__DIRECTIONS FOR THIS TASK__
After locating the line with "theorem TablesKept.refl (a", reproduce that line and every one following it exactly, up to the end of the entries.

=== Section Start ===

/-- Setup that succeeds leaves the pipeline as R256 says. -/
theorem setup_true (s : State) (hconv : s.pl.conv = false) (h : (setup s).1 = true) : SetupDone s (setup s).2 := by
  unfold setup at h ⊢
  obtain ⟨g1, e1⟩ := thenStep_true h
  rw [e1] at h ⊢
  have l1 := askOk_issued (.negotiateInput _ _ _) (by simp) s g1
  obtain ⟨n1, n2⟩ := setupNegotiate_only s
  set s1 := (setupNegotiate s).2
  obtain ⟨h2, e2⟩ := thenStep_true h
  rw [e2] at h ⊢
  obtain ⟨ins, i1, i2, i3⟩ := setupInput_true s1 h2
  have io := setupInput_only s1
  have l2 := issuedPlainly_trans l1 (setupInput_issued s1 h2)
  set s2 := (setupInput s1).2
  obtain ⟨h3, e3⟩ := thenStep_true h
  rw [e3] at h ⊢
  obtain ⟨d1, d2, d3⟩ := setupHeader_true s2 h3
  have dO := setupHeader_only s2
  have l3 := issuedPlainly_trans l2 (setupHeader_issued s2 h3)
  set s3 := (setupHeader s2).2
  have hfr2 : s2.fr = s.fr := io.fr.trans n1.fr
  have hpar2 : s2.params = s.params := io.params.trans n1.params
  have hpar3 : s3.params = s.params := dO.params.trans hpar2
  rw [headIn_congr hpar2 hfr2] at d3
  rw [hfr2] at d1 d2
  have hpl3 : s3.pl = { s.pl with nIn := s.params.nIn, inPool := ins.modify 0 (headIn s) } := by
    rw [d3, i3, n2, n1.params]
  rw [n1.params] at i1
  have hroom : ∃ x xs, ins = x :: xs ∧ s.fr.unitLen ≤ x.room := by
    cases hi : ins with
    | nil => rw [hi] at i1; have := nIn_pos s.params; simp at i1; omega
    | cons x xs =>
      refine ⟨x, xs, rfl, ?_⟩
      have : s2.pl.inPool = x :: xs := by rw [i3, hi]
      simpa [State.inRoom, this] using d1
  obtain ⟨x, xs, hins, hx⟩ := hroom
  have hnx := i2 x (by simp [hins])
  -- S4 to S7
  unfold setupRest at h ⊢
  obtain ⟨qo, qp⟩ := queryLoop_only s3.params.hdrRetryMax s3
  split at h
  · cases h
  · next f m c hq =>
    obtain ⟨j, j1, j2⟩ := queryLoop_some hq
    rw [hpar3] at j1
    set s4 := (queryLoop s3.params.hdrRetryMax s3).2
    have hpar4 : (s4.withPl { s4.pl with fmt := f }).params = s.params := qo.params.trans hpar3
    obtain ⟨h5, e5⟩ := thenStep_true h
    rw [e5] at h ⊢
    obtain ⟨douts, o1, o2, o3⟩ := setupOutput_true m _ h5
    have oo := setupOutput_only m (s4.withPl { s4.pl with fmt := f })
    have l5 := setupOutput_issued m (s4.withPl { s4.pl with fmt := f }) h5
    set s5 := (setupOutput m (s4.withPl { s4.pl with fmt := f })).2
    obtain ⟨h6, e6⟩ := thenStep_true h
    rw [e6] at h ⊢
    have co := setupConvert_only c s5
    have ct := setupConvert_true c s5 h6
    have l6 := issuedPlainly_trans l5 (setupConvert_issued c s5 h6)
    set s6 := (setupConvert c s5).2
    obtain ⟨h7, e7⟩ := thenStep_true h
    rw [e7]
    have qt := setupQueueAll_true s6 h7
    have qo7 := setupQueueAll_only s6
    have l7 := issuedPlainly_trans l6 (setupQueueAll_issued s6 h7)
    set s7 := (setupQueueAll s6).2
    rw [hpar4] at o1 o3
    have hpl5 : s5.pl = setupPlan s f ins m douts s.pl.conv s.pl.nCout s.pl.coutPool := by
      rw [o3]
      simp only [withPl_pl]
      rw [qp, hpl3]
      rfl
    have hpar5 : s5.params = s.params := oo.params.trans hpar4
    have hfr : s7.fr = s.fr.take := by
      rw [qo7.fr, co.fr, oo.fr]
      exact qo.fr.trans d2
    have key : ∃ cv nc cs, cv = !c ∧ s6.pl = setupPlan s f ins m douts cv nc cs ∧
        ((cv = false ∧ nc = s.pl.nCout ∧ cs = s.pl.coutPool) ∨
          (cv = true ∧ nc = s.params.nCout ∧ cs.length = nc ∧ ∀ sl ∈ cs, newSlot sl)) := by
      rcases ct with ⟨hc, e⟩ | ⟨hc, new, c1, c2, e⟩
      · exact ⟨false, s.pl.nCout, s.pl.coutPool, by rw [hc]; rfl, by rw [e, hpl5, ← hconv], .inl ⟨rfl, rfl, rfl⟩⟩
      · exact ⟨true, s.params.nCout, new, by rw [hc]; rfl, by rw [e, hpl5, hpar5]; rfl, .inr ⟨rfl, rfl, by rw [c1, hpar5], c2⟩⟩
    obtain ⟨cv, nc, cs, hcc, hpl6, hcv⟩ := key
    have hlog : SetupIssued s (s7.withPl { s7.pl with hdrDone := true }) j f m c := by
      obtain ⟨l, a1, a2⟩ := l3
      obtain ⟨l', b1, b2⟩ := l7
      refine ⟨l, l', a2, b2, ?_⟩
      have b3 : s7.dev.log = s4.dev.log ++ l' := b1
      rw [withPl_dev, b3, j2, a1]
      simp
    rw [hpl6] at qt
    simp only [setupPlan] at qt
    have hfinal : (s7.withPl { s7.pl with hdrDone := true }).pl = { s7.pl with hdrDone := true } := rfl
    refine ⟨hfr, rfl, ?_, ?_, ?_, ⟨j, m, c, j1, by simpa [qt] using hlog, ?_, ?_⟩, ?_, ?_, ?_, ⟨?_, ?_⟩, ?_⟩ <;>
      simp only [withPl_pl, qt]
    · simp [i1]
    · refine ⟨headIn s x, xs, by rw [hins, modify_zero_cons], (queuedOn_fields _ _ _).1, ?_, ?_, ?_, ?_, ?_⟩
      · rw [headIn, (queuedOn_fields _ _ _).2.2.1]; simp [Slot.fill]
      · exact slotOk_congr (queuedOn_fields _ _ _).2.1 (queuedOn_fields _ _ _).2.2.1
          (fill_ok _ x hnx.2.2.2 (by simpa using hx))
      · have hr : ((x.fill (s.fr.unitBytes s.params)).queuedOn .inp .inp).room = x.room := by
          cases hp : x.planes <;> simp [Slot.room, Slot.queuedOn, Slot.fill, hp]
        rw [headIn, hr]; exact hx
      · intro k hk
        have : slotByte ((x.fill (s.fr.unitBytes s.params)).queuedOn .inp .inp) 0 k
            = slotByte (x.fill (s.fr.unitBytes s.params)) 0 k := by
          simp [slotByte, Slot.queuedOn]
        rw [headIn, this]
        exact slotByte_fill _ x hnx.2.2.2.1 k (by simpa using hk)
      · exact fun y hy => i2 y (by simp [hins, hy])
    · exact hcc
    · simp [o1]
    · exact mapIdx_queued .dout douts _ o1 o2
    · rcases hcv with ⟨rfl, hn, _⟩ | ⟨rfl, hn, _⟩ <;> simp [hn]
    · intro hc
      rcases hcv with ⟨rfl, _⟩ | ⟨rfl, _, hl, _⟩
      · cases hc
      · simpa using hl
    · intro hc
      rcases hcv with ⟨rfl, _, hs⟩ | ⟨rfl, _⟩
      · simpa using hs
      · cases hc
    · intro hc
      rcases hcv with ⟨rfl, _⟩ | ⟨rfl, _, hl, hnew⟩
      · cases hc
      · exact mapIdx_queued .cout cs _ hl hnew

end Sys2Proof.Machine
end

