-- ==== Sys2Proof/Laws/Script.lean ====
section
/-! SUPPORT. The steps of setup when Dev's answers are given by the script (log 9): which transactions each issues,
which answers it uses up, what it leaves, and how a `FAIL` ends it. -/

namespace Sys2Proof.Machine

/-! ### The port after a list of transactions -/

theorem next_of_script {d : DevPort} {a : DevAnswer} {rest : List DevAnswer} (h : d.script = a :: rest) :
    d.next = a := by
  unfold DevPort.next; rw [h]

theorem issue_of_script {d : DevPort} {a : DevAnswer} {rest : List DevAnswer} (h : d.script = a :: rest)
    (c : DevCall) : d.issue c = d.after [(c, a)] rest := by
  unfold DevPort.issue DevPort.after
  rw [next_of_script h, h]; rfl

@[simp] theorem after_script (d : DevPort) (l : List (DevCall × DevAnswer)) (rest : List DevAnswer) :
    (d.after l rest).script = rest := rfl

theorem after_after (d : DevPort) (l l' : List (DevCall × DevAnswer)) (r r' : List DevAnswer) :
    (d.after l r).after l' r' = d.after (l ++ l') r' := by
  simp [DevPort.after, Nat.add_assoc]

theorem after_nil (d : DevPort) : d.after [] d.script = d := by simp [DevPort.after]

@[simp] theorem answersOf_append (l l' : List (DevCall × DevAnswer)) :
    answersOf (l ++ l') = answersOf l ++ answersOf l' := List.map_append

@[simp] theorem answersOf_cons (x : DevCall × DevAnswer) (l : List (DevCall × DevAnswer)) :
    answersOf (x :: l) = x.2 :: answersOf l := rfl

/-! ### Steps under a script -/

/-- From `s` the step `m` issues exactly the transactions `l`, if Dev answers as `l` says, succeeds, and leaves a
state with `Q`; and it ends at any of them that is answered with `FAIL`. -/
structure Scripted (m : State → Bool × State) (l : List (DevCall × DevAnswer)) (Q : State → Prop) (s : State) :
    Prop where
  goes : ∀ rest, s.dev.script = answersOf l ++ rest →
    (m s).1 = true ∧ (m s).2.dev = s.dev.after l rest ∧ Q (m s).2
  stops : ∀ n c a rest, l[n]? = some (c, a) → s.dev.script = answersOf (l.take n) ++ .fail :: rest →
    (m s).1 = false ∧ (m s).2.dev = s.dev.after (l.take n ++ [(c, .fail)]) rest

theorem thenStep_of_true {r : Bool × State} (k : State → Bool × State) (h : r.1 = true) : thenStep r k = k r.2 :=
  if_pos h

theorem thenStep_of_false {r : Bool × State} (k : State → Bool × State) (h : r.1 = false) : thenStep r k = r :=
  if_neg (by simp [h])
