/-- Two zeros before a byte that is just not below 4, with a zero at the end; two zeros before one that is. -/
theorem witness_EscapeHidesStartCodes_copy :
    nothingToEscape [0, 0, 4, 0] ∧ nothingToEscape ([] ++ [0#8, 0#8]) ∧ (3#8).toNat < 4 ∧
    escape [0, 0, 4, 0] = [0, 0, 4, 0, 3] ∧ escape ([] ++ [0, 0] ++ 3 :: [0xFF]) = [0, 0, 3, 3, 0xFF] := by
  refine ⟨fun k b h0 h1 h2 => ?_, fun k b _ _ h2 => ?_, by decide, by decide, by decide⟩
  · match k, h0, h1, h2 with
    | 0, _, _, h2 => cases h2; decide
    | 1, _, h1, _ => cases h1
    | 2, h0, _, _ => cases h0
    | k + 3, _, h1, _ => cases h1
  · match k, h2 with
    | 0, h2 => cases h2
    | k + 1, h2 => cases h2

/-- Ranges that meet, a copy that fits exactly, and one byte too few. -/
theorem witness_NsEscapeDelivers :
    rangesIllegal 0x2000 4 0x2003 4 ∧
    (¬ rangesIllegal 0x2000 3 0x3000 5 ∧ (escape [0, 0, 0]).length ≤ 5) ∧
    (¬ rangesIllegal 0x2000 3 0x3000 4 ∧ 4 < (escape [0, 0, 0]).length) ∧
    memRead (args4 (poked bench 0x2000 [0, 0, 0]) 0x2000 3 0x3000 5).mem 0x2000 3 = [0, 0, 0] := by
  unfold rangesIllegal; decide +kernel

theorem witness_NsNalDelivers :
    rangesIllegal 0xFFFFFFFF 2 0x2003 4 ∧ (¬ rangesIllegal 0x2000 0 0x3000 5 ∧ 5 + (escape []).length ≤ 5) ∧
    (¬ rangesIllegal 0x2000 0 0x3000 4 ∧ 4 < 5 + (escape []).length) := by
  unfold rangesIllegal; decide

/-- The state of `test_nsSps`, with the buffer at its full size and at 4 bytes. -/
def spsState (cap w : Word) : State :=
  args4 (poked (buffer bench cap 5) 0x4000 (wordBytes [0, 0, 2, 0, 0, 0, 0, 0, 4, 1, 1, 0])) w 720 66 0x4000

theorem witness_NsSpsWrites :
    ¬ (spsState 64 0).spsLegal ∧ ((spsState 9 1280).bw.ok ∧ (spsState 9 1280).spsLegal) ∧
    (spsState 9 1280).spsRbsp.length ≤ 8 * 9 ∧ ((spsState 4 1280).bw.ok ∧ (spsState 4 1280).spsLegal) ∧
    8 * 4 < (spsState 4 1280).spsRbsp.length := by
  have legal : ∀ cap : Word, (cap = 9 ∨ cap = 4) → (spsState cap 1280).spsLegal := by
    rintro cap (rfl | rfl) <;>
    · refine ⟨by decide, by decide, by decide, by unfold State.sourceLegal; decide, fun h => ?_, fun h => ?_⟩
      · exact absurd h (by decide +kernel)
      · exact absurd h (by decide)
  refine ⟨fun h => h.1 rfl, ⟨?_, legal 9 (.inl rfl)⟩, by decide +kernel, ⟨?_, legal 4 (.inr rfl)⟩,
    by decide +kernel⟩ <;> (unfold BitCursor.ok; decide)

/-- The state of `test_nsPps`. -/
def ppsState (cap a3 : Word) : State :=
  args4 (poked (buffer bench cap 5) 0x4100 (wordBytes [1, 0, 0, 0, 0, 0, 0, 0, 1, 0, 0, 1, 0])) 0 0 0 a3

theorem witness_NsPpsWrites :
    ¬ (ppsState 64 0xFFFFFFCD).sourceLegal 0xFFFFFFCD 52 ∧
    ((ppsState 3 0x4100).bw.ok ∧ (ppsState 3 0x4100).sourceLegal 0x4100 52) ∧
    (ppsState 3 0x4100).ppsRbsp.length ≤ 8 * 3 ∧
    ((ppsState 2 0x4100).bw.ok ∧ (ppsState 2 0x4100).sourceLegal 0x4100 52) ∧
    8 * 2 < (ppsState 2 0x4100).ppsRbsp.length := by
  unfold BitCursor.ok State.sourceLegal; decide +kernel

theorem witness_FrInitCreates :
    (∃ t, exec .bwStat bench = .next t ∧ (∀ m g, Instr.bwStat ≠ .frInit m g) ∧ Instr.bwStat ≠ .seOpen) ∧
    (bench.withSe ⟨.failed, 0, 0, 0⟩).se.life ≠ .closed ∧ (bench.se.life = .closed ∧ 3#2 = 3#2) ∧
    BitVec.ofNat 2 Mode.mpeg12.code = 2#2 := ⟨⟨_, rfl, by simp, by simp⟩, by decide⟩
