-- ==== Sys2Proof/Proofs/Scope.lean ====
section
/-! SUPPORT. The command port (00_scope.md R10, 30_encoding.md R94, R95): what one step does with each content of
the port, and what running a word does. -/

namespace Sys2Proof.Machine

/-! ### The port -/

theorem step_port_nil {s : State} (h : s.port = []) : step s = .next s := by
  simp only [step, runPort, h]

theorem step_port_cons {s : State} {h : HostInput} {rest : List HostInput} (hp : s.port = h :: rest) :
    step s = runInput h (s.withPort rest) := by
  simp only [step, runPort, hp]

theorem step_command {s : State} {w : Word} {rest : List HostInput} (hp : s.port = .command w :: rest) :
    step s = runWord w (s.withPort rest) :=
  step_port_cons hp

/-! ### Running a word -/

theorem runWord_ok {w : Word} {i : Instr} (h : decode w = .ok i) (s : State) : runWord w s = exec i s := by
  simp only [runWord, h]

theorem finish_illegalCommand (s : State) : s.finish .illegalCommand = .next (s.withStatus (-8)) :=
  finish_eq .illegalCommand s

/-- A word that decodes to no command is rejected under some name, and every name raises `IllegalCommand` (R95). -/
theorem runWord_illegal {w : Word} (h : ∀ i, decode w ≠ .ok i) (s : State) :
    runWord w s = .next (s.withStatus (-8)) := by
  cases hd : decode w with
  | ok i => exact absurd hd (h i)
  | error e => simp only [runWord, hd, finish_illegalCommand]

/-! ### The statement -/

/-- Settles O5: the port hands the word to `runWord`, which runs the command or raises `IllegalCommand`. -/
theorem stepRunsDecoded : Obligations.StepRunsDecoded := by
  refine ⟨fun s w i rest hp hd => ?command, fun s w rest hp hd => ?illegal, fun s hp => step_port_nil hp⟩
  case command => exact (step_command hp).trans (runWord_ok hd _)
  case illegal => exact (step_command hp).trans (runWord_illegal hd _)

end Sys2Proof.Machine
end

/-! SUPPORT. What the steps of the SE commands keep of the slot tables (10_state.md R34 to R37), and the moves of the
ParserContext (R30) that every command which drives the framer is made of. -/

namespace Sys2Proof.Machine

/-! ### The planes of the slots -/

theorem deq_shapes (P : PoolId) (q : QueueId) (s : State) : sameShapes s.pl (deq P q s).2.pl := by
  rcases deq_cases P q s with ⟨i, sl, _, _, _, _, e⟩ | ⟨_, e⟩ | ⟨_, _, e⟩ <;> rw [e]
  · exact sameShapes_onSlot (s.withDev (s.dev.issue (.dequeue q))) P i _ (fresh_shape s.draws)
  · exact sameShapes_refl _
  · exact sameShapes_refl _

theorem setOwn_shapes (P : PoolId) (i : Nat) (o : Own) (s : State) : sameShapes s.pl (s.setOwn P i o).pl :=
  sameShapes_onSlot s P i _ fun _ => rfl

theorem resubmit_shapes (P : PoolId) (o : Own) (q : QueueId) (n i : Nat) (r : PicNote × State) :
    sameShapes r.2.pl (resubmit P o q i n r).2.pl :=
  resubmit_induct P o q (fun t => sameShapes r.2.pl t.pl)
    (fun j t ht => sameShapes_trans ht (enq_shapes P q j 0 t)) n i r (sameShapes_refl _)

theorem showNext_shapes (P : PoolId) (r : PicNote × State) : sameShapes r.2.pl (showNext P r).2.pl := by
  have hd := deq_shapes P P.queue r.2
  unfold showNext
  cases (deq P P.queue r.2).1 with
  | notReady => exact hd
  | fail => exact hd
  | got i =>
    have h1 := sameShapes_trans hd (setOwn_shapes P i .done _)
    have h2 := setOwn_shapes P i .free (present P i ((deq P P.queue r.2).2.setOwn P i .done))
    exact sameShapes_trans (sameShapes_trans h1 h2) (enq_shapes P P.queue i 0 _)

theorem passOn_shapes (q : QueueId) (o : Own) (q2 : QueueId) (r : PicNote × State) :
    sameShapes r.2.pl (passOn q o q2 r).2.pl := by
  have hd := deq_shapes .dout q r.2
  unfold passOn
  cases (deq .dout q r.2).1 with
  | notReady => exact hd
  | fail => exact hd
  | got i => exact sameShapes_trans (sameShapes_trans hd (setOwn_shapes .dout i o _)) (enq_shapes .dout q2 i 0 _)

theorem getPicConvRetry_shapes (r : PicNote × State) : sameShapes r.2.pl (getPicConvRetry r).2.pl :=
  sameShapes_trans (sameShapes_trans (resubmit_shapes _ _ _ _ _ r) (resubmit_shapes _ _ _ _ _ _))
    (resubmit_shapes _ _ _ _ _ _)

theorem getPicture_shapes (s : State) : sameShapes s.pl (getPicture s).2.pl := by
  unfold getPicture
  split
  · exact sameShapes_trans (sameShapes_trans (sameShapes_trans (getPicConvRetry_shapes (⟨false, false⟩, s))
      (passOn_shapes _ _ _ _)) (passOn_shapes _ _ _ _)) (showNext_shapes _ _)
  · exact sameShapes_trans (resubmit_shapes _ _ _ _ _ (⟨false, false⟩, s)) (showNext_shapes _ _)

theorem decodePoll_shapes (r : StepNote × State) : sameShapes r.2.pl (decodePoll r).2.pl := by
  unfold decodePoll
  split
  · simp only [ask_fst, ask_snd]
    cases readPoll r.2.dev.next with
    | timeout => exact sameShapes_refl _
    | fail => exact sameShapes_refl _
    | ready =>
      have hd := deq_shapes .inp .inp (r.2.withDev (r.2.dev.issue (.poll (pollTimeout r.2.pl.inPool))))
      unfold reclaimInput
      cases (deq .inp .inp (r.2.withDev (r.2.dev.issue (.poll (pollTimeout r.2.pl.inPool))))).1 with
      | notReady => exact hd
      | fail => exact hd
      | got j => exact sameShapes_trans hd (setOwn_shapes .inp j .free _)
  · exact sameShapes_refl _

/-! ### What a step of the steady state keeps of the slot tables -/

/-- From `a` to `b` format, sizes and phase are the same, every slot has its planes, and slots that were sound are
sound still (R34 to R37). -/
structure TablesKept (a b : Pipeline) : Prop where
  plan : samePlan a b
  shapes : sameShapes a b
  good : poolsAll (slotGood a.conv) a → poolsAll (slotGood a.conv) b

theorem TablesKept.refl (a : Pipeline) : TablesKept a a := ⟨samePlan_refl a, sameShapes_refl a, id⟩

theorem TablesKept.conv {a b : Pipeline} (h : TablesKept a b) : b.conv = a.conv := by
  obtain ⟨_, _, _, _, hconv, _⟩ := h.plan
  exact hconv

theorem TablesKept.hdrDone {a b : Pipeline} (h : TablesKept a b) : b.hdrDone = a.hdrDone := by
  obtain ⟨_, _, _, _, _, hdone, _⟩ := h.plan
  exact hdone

=== Section End ===

__THE COMPLETED TASK__
theorem TablesKept.refl (a : Pipeline) : TablesKept a a := ⟨samePlan_refl a, sameShapes_refl a, id⟩

theorem TablesKept.conv {a b : Pipeline} (h : TablesKept a b) : b.conv = a.conv := by
  obtain ⟨_, _, _, _, hconv, _⟩ := h.plan
  exact hconv

theorem TablesKept.hdrDone {a b : Pipeline} (h : TablesKept a b) : b.hdrDone = a.hdrDone := by
  obtain ⟨_, _, _, _, _, hdone, _⟩ := h.plan
  exact hdone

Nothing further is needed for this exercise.